The Supreme Court had the opportunity to make this clear, and has the obligation to do so. The Supreme Court failed to make this clear.
The Supreme Court failed the law, failed the Constitution, and failed the American people.
A.A.R.P. v. Trump, 605 U.S. ___ (2025)
Trump v. J. G. G., 604 U.S. ___ (2025)






Beyond disappointing. In my mind, the Supreme Court doesn’t get to punt. The whole point of having a final, Supreme Court is that here is where the buck stops, the dithering ends, the final interpretation is made - and it had better be made solidly within the intent of the Constitution! These justices should have to forfeit their pay.
Meanwhile, you, Peter, display your usual crystal-clear reasoning. Our country NEEDS your magnificent reasoning. How can your mind be better channeled into sorting out the intellectual dilemmas of our times? I pray that you come to the attention of the people who can make it happen!

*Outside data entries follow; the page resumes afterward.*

-- ==== Sys2Proof/Tests/Slice0.lean ====
section
/-!
SUPPORT. Tests of the model's own: ill-formed terms, words written out from spec/30_encoding.md, single steps whose expected values stand in
spec/95_test_vectors.md, and one witness for every statement that has hypotheses.
-/
namespace Sys2Proof.Tests
open Sys2Proof Sys2Proof.Machine

set_option Elab.async false

/-! ### WellFormed: the ill-formed term of each check -/

theorem test_wf_crcb_start : (Instr.crcb .tx 256 0).wellFormed = false := by decide
theorem test_wf_crcb_count : (Instr.crcb .rx 0 256).wellFormed = false := by decide
theorem test_wf_crcval : (Instr.crcval 256).wellFormed = false := by decide
theorem test_wf_txpack : (Instr.txpack 256).wellFormed = false := by decide
theorem test_wf_xfer_txlen : (Instr.xfer .one 256 0).wellFormed = false := by decide
theorem test_wf_xfer_rxlen : (Instr.xfer .two 0 256).wellFormed = false := by decide
theorem test_wf_limits : (Instr.xfer .two 255 255).wellFormed = true ∧ (Instr.crcb .rx 255 255).wellFormed = true := by decide

/-! ### Words written out from R62 to R64: B, A, F, OP (V1, P1, P5, P7) -/

theorem test_decode_crcw : decode (0b00000000_00000000_00000000_00010000#32) = .ok .crcw := by decide
theorem test_decode_crcv : decode (0b00000000_00000000_00000000_00010001#32) = .ok .crcv := by decide
theorem test_decode_crcb : decode (0b00000010_00000000_00000001_00010010#32) = .ok (.crcb .rx 0 2) := by decide
theorem test_decode_crcb_tx : decode (0b00000010_00000000_00000000_00010010#32) = .ok (.crcb .tx 0 2) := by decide
theorem test_decode_crcval : decode (0b11111111_00000000_00000000_00010011#32) = .ok (.crcval 255) := by decide
theorem test_decode_txpack : decode (0b00000000_00000011_00000000_00010100#32) = .ok (.txpack 3) := by decide
theorem test_decode_cvtt : decode (0b00000000_00000000_00000000_00100000#32) = .ok .cvtt := by decide
theorem test_decode_cvtrh : decode (0b00000000_00000000_00000000_00100001#32) = .ok .cvtrh := by decide
theorem test_decode_rhice : decode (0b00000000_00000000_00000000_00100010#32) = .ok .rhice := by decide
theorem test_decode_dewpt : decode (0b00000000_00000000_00000000_00100011#32) = .ok .dewpt := by decide
theorem test_decode_xfer : decode (0b00000110_00000000_00000000_00110000#32) = .ok (.xfer .one 0 6) := by decide
theorem test_decode_xfer_two : decode (0b00000000_00000011_00000001_00110000#32) = .ok (.xfer .two 3 0) := by decide
theorem test_decode_unlisted : decode 0x00000000 = .error .unlistedOp ∧ decode 0x00000031 = .error .unlistedOp := by decide
theorem test_decode_fields : decode 0x01000010 = .error .nonzeroField ∧ decode 0x02000212 = .error .nonzeroField
    ∧ decode 0x00010013 = .error .nonzeroField ∧ decode 0x01030014 = .error .nonzeroField ∧ decode 0x00000330 = .error .nonzeroField := by
  decide

/-! ### One step each: values of V2 to V7 -/

/-- A field of the next state, where there is one. -/
def got {α : Type} (r : Result) (f : State → α) : Option α :=
  match r with
  | .next s => some (f s)
  | .fault _ => none
  | .refused _ => none

/-- The start state of X1 to X10 with these operands. -/
def start (arg0 arg1 : Word) : State := { State.reset with arg0 := arg0, arg1 := arg1, addr := 0x44, lock := true, opcode := 0xFD }

/-- RX[0..5] of the `crcval 6` vectors, the second word corrupted. -/
def corrupted : State := { State.reset with rx := [(0, 0x66), (1, 0x83), (2, 0xA7), (3, 0x5A)] }

theorem test_crcw : got (exec .crcw (start 0xBEEF 0)) (·.result) = some 0x92 := by decide +kernel
theorem test_crcw_upper : got (exec .crcw (start 0xFFFF0000 0)) (·.result) = some 0x81 := by decide +kernel
theorem test_crcv : got (exec .crcv (start 0xFFBEEF92 0)) (·.result) = some 1 := by decide +kernel
theorem test_crcv_flip : got (exec .crcv (start 0x003EEF92 0)) (·.result) = some 0 := by decide +kernel
theorem test_crcb : got (exec (.crcb .rx 0 2) corrupted) (·.result) = some 0xA7 := by decide +kernel
theorem test_crcb_edge : got (exec (.crcb .rx 48 0) corrupted) (fun s => (s.result, s.err)) = some (0xFF, .none)
    ∧ got (exec (.crcb .rx 47 2) corrupted) (fun s => (s.result, s.err)) = some (0, .badlen) := by decide +kernel
theorem test_crcval : got (exec (.crcval 6) corrupted) statusWord = some 0x00010102 := by decide +kernel
theorem test_crcval_fatal : got (exec (.crcval 6) { corrupted with crcfatal := true }) (fun s => (statusWord s, s.wfail)) = some (0x00010162, 2) := by
  decide +kernel
theorem test_txpack : got (exec (.txpack 29) (start 0xBEEF 0)) (fun s => s.tx.bytes 28 4) = some [0, 0xBE, 0xEF, 0x92] := by decide +kernel
theorem test_txpack_edge : got (exec (.txpack 30) (start 0xBEEF 0)) (fun s => (s.tx, s.err)) = some ([], .badlen) := by decide +kernel
theorem test_cvtt : got (exec .cvtt (start 0x6683 0)) (·.result) = some 2508 := by decide +kernel
theorem test_cvtt_negative : got (exec .cvtt (start 0x4000 0)) (·.result) = some 0xFFFFFF83 := by decide +kernel
theorem test_cvtrh : got (exec .cvtrh { start 0xFFFF 0 with rhMin := BitVec.ofInt 16 (-600), rhSpan := 12500 }) (·.result) = some 11900 := by
  decide +kernel
theorem test_cvtrh_floor : got (exec .cvtrh { start 0 0 with rhMin := BitVec.ofInt 16 (-600), rhSpan := 12500 }) (·.result) = some 1 := by
  decide +kernel
theorem test_rhice : (rhiceNeighbours (BitVec.ofInt 32 (-1000)) 5000 1762 24312 2246 27262).1 = some (5520, 5521) := by decide +kernel
theorem test_rhice_water : got (exec .rhice (start 0 0)) (·.result) = some 1 := by decide +kernel
theorem test_dewpt : (dewptNeighbours (BitVec.ofInt 32 (-125)) 2500 2246 27262 (by decide)).1 = some (-1696, -1695) := by decide +kernel
theorem test_dewpt_dry : got (exec .dewpt (start 2500 0xFFFFFFFF)) (fun s => (s.result, s.err)) = some (0, .domain) := by decide +kernel
theorem test_xfer : got (exec (.xfer .two 3 0) { start 0 0 with addr := 0x62, opcode := 0x3615, tx := [(0, 0x0B), (1, 0xB8), (2, 0x9D)] })
    (·.requests) = some [.writeBlock 0x62 0x36 [0x15, 0x0B, 0xB8, 0x9D]] := by decide +kernel
theorem test_xfer_order : got (exec (.xfer .one 0 5) State.reset) (·.err) = some .badlen
    ∧ got (exec (.xfer .one 0 6) State.reset) statusWord = some 0x00000032 := by decide +kernel

/-- The word sets of V2: a signed constant, RH_FLOOR, CTRL, a byte of TX, and DEVADDR written once. -/
theorem test_registers : got (memWrite 0x040 0x0001EE6C State.reset) (memRead 0x040) = some 0xFFFFEE6C
    ∧ got (memWrite 0x050 0x00010000 State.reset) (memRead 0x050) = some 1
    ∧ got (memWrite 0x004 0xFFFFFFFF State.reset) (memRead 0x004) = some 7
    ∧ got (memWrite 0x100 0x123456AB State.reset) (memRead 0x100) = some 0xAB
    ∧ got (memWrite 0x010 0x80000044 State.reset) (memRead 0x010) = some 0x80000044
    ∧ got (memWrite 0x010 0x00000080 State.reset) (fun s => (memRead 0x010 s, s.cfgerr)) = some (0, true) := by decide +kernel

/-- What the host's probe asks: the word of a command, placed, is the command the next step runs. -/
theorem test_fetch : got (step (State.reset.withFetchWord 32 0x10)) (fun s => (s.result, s.done)) = some (0x81, true)
    ∧ decodeTableWord 32 0x09000130 = some (.xfer .two 0 9) := by decide +kernel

I haven’t read the Enemy Aliens Act. And I am Canadian so I haven’t studied it in history as a young person. However, what jumps to mind is can a criminal gang, no matter how heinous, be pursued under this? Doesn’t it mean an alien of a country that we are opposed to? We aren’t at war with Venezuela or El Salvador. Their gangs are horrible but this might require a two page amendment to the act to be passed by Congress identifying criminal gangs from other countries to be enemy aliens.